How can you contemplate lending 10% of your investable wealth to a borrower who can’t get finance anywhere else so he/she can build houses, but baulk at buying a property?

For the record, I think there are more diversified solutions for you.
 
Because at my age 60 to buy an investment property I would have to use pretty much all of my investible wealth or get involved in borrowings. Being a landlord ain't of interest to me with all the associated rules and regulations. So as you say some people would shoot you for suggesting an investment property. Seems though there's a lot of fools investing in loan notes for example if 25 million was invested through one investment firm. It might be tiny but that is one firms clients monies. I am looking for ways to invest 250k to get some decent return and thought 10% to such a project would be an idea and hence I sought opinions. Mr Earl made a lot of sense ans so I am unlikely to go down this path without sound fundamentals being in place.
 
Hello Daddy Ireland,

For what it's worth, I would be far quicker to invest in quoted equities (value stocks) across the Irish, European or possibly even US stock exchanges, if I were you.

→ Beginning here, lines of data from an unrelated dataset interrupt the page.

-- ==== Sys2Proof/Machine/EntropyEvents.lean ====
section
/-! DEFINITION. What follows a conditioned block: instantiation, reseeding and the requests that waited (R203, R206 to R210). -/

namespace Sys2Proof.Machine

/-! ## Who asked -/

/-- The boot nonce of Table 12.4: the mailbox is READY once it is drawn, unless the start failed. -/
def bootGot (b : List Byte) (s : State) : State := modRot s (fun r => { r with bootNonce := b, ready := !(r.identityErr || r.firmwareErr) })

/-- A consumer goes on with what its instance generated (Table 08.2). -/
def drbgCont (w : DrbgWait) (b : List Byte) (s : State) : State :=
  match w with
  | .draw h job round claims => drawDone s h job round claims b
  | .sign bay => modCur s bay (fun r => { r with rand := some b })
  | .mailbox i => mbxCont i b s
  | .boot => bootGot b s
  | .zldNonce p => zldNonceGot s p b
  | .zldProof p => zldProofGot s p b

/-- Serve the waiting requests of an instance in order of arrival, as long as it can generate (fuel: their number). -/
def drbgServeAll (p : PartId) : Nat → State → State
  | 0, s => s
  | n + 1, s =>
    match drbgServe s p with
    | (some (w, b), s1) => drbgServeAll p n (drbgCont w b s1)
    | (none, s1) => s1

def serveWaiting (s : State) (p : PartId) : State := drbgServeAll p (getDrbg s p).waiting.length s

/-- Give the blocks of the pool to the instances that wait, in rotation; an instance that stalls waits for DRBG_RESUME (fuel). -/
def feedInstances : Nat → State → State
  | 0, s => s
  | n + 1, s =>
    match nextInstance s with
    | none => s
    | some p =>
      let d := getDrbg s p
      if d.stalled then s
      else if !d.seeded then (if s.rng.pool.length < 2 then s else feedInstances n (serveWaiting (drbgInstantiate s p) p))
      else if s.rng.pool = [] then s
      else feedInstances n (serveWaiting (drbgReseedWith s p) p)

/-- Where a block goes: to the pool while an instance waits, else to the software FIFO while that has room, else to the pool. -/
def keepBlock (s : State) (block : List Byte) : State :=
  let waits := (nextInstance s).isSome
  modRng s (fun r =>
    if !waits && decide (r.fifo.length + 32 ≤ 64) then { r with fifo := r.fifo ++ block, blocks := r.blocks + 1 }
    else { r with pool := r.pool ++ [block], blocks := r.blocks + 1 })

/-- CONDITIONED_BLOCK (R203, R204): a window of 1,024 samples; one that passes both tests gives a block. -/
def execConditionedBlock (raw : List Bool) (s : State) : Res :=
  .next (if s.pow.inReset || !s.rng.srcEn || s.rng.startup || s.rng.latched || !s.rng.valid || raw.length != 1024 then s
    else
      let r := healthWindow s raw
      if r.1 then feedInstances 17 (keepBlock r.2 (sha3_256 (rawBytes raw))) else r.2)

/-- DRBG_RESUME (R209): VALID has returned, and the stalled instance whose turn it is reseeds and serves its waiting requests. -/
def execDrbgResume (p : PartId) (s : State) : Res :=
  .next (if !s.rng.valid || s.rng.pool == [] || nextInstance s != some p || !(getDrbg s p).stalled then s
    else serveWaiting (logN (drbgReseedWith s p) p .rng codeDrbgResume p.1 0) p)

end Sys2Proof.Machine
end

There are many very sound, long time established, multinational companies that should on average, give you 5%-7% pa (between dividends and capital growth).

Granted, there is a risk that the value of the individual shares might fall, but there is also the very important attraction of liquidity - you can sell the shares anytime you want.

Also, you don't have to invest in one sector (i.e. property), you could diversify across several industries, so as to reduce your risk significantly.

You won't be able to sell a loan note very easily, if you want your funds back at any point before it repays :)
 
Interestingly, below is article along the lines of what OP might have read.

https://www.rte.ie/lifestyle/living/2017/0731/894203-are-you-ready-for-retirement/

While there are examples of where this has been possible, it's not risk free. Google Ballisk Homes for an example of one that has worked out - but even there there is a limit to the upside. An equity investment in the same period would have been far more profitable.

Just remember those who are involved in issuances of Loan notes receive their fee income upfront, whether the loan repays or not!